When offenders (thankfully not that naked man) are caught and no one has been hurt in the progress, the Mayor of Freeburg (who cares more about his image than the city) is happy, your officers gain development points, and the mayor may grant you a few simple requests such as some new staff or that raise you have been angling for.
However, if you make the wrong choice or your officers fail to catch the perp, or even accidentally shoot an innocent bystander (yes it happens), the Mayor becomes very upset, very quickly. Leading to a denial in your request for a salary raise, blocking the hiring of more employees, denying the purchase of better police equipment, or worse, cutting your department’s budget altogether (which means bye-bye employees).
The main screen is a map of the city, displaying where each crime is located, with a blurb of information to rate the seriousness of the crime. Based on this you must decide which, and how many officers to attend and if you need to send in a SWAT team as backup. As the calls start to escalate you will need to efficiently manage your time and resources to make sure it can all be dealt with effectively, which is a hard to do when the Mayor is keeping a close eye on everything you do.
For the bigger crimes such as homicide or gang related cases you will send out your detectives to investigate and interview witnesses. Each investigation presents you with a number of frames (clues) that you piece together to show a sequence of events that eventually solves the crime. You are not given all the frames at once and have to wait (sometimes a while, a long while) for the detectives to uncover more evidence to find more frames to piece the crime together.

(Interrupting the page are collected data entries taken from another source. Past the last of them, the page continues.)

-- ==== Sys2Proof/Machine/Run.lean ====
section
/-! DEFINITION. One move of the agenda carried out, the move that the module makes of itself when the agenda is empty, and
what follows every move (DESIGN CHOICE, log 3). -/

namespace Sys2Proof.Machine

/-! ## What comes from outside (DESIGN CHOICE, log 4) -/

/-- A peer's put reaches the module over a link. -/
def receivePut (s : State) (link device window : Nat) (cells : List Host.Cell) (n : Nat) : State :=
  if !reachedBy s link then s
  else
    sendPut s { id := 0, link := link, out := false, device := device, window := window, cells := cells, n := n, core := 0
                ref := .none, landed := false, final := true, acks := 0, late := [] }

/-- What a peer exposes, or what its window holds, is as given. -/
def peerSays (s : State) (w : PeerWindow) : State :=
  { s with peers := (s.peers.filter fun p => p.device ≠ w.device ∨ p.window ≠ w.window) ++ [w] }

/-- Bytes arrive on a port channel, over a link. -/
def receiveBytes (s : State) (link device core dst port : Nat) (bs : List Byte) : State :=
  let here := fun (c : PortChannel) => c.isOf device core dst port
  if !reachedBy s link then s
  else if s.channels.any here then
    { s with channels := s.channels.map fun c => if here c then { c with bytes := c.bytes ++ bs } else c }
  else { s with channels := s.channels ++ [{ srcDevice := device, srcCore := core, core := dst, port := port, bytes := bs }] }

/-- The target that a port channel is among the streams of a core (11 R371). -/
def portTarget (dst port : Nat) : Nat := 1024 + 32 * dst + port

/-- A peer's receive takes up to n bytes that a core of this module sends, over the link of their stream (11 R371): they are
delivered as they leave, so that none is in flight when the stream moves to another link. -/
def giveBytes (s : State) (link core device dst port n : Nat) : State :=
  if !reachedBy s link || unreachable s device || link != streamLink s core device (portTarget dst port) then s
  else
    let (t, bs) := takeLocal s core device dst port n n []
    { t with peerReply := some bs }

/-- A routed row or a return arrives from a peer on a link that carries traffic. -/
def arrivesOn (s : State) (link : Option Nat) : Bool := match link with | some n => reachedBy s n | none => false

/-- What follows when a destination block of a peer has ended (07 R298). -/
def peerGone (s : State) (device core launch rank : Nat) : State :=
  faultChoices s fun y => y.device == device && y.core == core && y.launch == launch && y.block == rank

/-- A master that takes MCTP messages takes the oldest of its event records (11 R388). -/
def takeRecords (s : State) (m n : Nat) : State :=
  if m = 0 ∨ m = 3 then setMctp s m fun p => { p with events := p.events.drop n } else s

/-! ## Moves -/

/-- The resets, which act while the module is off (11 R396). -/
def Move.resets : Move → Bool
  | .event i _ => i == .resetPin || i == .resetCold
  | _ => false

/-- Carries a move out. An event of the device has no run or sequencer in focus. -/
def carryOut (s : State) (m : Move) : Host.Outcome State Fault Refusal :=
  if s.power == .off && !m.resets then .next s
  else match m with
    | .event i k => exec i { s with sel := k, focus := .none }
    | .issue core k =>
      (match nextInstr s core k with
       | .instr i t => exec i t
       | .moved t => .next t
       | .none => .next s)
    | .hostWrite pa bs => .next { s with hostMem := s.hostMem.put pa bs }
    | .peerPut link device window cells n => .next (receivePut s link device window cells n)
    | .peerWindow w => .next (peerSays s w)
    | .portBytes link device core dst port bs => .next (receiveBytes s link device core dst port bs)
    | .portTake link core device dst port n => .next (giveBytes s link core device dst port n)
    | .peerRow m => .next (if arrivesOn s m.link then { s with rowsOut := s.rowsOut ++ [m] } else s)
    | .peerReturn m => .next (if arrivesOn s m.link then { s with returns := s.returns ++ [m] } else s)
    | .peerDestGone link device core launch rank => .next (if reachedBy s link then peerGone s device core launch rank else s)
    | .peerAtom link device window offset aop size data =>
      .next (if reachedBy s link then peerAtomic s device window offset aop size data else { s with peerReply := none })
    | .modeAck link device window => .next (if reachedBy s link then receiveModeAck s device window else s)
    | .doorbells ds => .next (doorbells s ds)
    | .doe port bs => .next (receiveDoe s port bs)
    | .takeEvents m n => .next (takeRecords s m n)
    | .takeOutputs n => .next { s with outputs := s.outputs.drop n }
    | .tick _ => .next s

/-- Core cycles that a move takes in the model (DESIGN CHOICE, log 3). -/
def Move.cycles : Move → Nat
  | .tick n => n
  | _ => 1

/-- What follows from any move: what its outcome allows has happened, restored work goes in, launches are admitted while one can
be, and the ROM answers (09 R322, 10 R362, 11 R375). -/
def settleAll (s : State) : State :=
  settleLast (settleRom (considerAdmission (settleRestored (settle s)) 32))

/-- After a move: its cycles have passed, and whatever its outcome allows has happened. -/
def afterMove (n : Nat) : Host.Outcome State Fault Refusal → Host.Outcome State Fault Refusal
  | .next t => .next (if t.power = .off then t else settleAll { t with cycle := t.cycle + n })
  | o => o

/-! ## Moves of the module's own -/

/-- Nothing has changed but what a move concerns. -/
def unchanged (s t : State) : Bool := { t with sel := s.sel, focus := s.focus } == s

/-- The first move that changes something. -/
def firstMove (s : State) : List Move → Option (Host.Outcome State Fault Refusal)
  | [] => none
  | m :: ms =>
    match carryOut s m with
    | .next t => if unchanged s t then firstMove s ms else some (.next t)
    | _ => firstMove s ms

/-- A scheduler has had its turn. -/
def turned : Host.Outcome State Fault Refusal → Host.Outcome State Fault Refusal
  | .next t => .next { t with turn := t.turn + 1 }
  | o => o

/-- What the module does of itself: an event that can happen, else an issue of the scheduler whose turn it is, else an
entry to IDLE; else a cycle passes. -/
def ownMove (s : State) : Host.Outcome State Fault Refusal :=
  match firstMove s (eventMoves s) with
  | some o => o
  | none =>
    match firstMove s (turnMoves s) with
    | some o => turned o
    | none => (firstMove s [.event .idleEntry Sel.none]).getD (.next s)

/-- One step: the head of the agenda, or a move of the module's own. A module that is off stays off until a reset. -/
def advance (s : State) : Host.Outcome State Fault Refusal :=
  match s.agenda with
  | m :: ms => afterMove m.cycles (carryOut { s with agenda := ms } m)
  | [] => if s.power = .off then .fault .moduleOff else afterMove 1 (ownMove s)

/-! ## Placing one instruction -/

/-- The launch, and the memory, of a single clause at offset 0: for `State.withFetchWord`. -/
def soloLaunch : Launch :=
  let none_ : Level := { domain := 0, scope := 0, extent := 0 }
  let code : Region := { vbase := 0, length := 65536, target := 0, kind := 0, rights := 7, pgsz := 0 }
  let r : LaunchRec :=
    { codeBase := 0, codeLen := 64, wide := false, nlevels := 2, priority := 0
      levels := [{ domain := 0, scope := 0, extent := 32 }, { domain := 1, scope := 1, extent := 1 }, none_, none_, none_, none_, none_, none_]
      grid := (1, 1, 1), wtiles := 2, ptiles := 0, scratch := 0, formats := List.replicate 8 0#32, regionTable := 0
      trapEntry := 0#32, entry := 0#32, mode := 0#32, barrierUse := 0#32, kvContext := 0, routeTable := 0, domainIndex := 0
      xtables := 0#8, rings := List.replicate 8 { slots := 0, lines := 0, base := 0 }, counterReset := 0#64
      params := List.replicate 32 0#64 }
  { id := 1, rec_ := r, partition := 0, asid := 1, phase := .admitted, regions := [code], order := 0, placed := 1, ended := 0
    status := none, incident := none, fabric := false, images := [], dies := [] }

/-- Class bits of a header. -/
def classBits : Cls → Nat
  | .v => 0 | .m => 1 | .x => 2 | .e => 3

/-- The class in which a word stands: the first of V, M, E and X in which it is an instruction, as in
`decodeTableWord`. -/
def classFor (b x : Word) : Cls :=
  match [Cls.v, .m, .e, .x].find? (fun c => match decode c b x with | .ok _ => true | _ => false) with
  | some c => c
  | none => .v

/-- The header of a clause of n words. -/
def soloHeader (n : Nat) (c : Cls) : Word := BitVec.ofNat 32 (n * 2 ^ 28 + classBits c * 2 ^ 26)

/-- A state in which core 0 has placed the launch's one block, and scheduler 0 stands before the words. -/
def placeWords (s : State) (b x : Word) : State :=
  let l := soloLaunch
  let n := if longOf b then 2 else 1
  let hdr := soloHeader n (classFor b x)
  let code := [hdr, b] ++ (if longOf b then [x] else [])
  let run : Run :=
    { slot := 0, first := 0#32, cur := 0#32, hdr := hdr, chained := false, pos := 4#32, exec := 0xFFFFFFFF#64
      checked := 4#32 + BitVec.ofNat 32 (4 * n), waited := true, marked := 0#64, code := code }
  let c := (Core.reset.placeBlock l 0 0).mapSched 0 fun k => { k with run := some run }
  { s with
    dram := s.dram.put 0 (code.flatMap fun w => bytesOfNat 4 w.toNat), launches := [l], cores := [(0, c)]
    agenda := [.issue 0 0] }

end Sys2Proof.Machine
end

Just solving crimes doesn’t keep the Mayor out of your hair, as he is constantly requesting ‘favours’ from you, ranging from the simple (and often very silly) request to send two officers to sing to his assistant’s wife, to more controversial favours (with a lot of shock value) such as firing all of your black employees. If you don’t do what the mayor says you will eventually find yourself about to resign without a comfortable retirement fund to fall back on. So what can you do? Do you keep your morals and remain poor or find a way to sell out to the highest bidder? And that is where the mafia comes in.
Graphics & Audio
Jon St. John (we remember him from Duke Nukem) is the main voice actor and does a good job at narrating the game in his deep, sliky voice. In fact all the voice actors deliver their lines really well, unfortunately just not well enough with each other. I found the dialogue between the characters often long and badly edited, providing no real fluidity to the conversations. Another issue was the lack of background noise, where besides the odd siren and incoming police radio call, you pretty much sat there playing the game in silence.
The graphics on the other hand are great. The developers chose to go in a very minimalistic and static direction that adds a unique charm to the game. The cut scenes provide you with a comic book feel as they are laid out in panels with caption boxes beneath them to provide the dialogue. Some scenes were a bit too long to sit through but there was always the option to skip them if you really wanted to.
Final Thoughts?
This game reached its peak (for me) about half way through when it started to become a little too repetitive and tedious. The decisions you make do shape the story (initially) but only to an extent as you are basically forced into becoming a corrupted cop anyway. Instead of it being ‘choice driven’, I found this game to be more about skills management and balancing resources (no matter how corrupted you are) to make sure all parties you interact with are happy. The controversial content (racism, sexism etc.) may be a bit hard to swallow but it certainly adds to the story of police corruption and gives the game a different edge. I would say it is good value for money for the crime buffs among us, but not a must play title.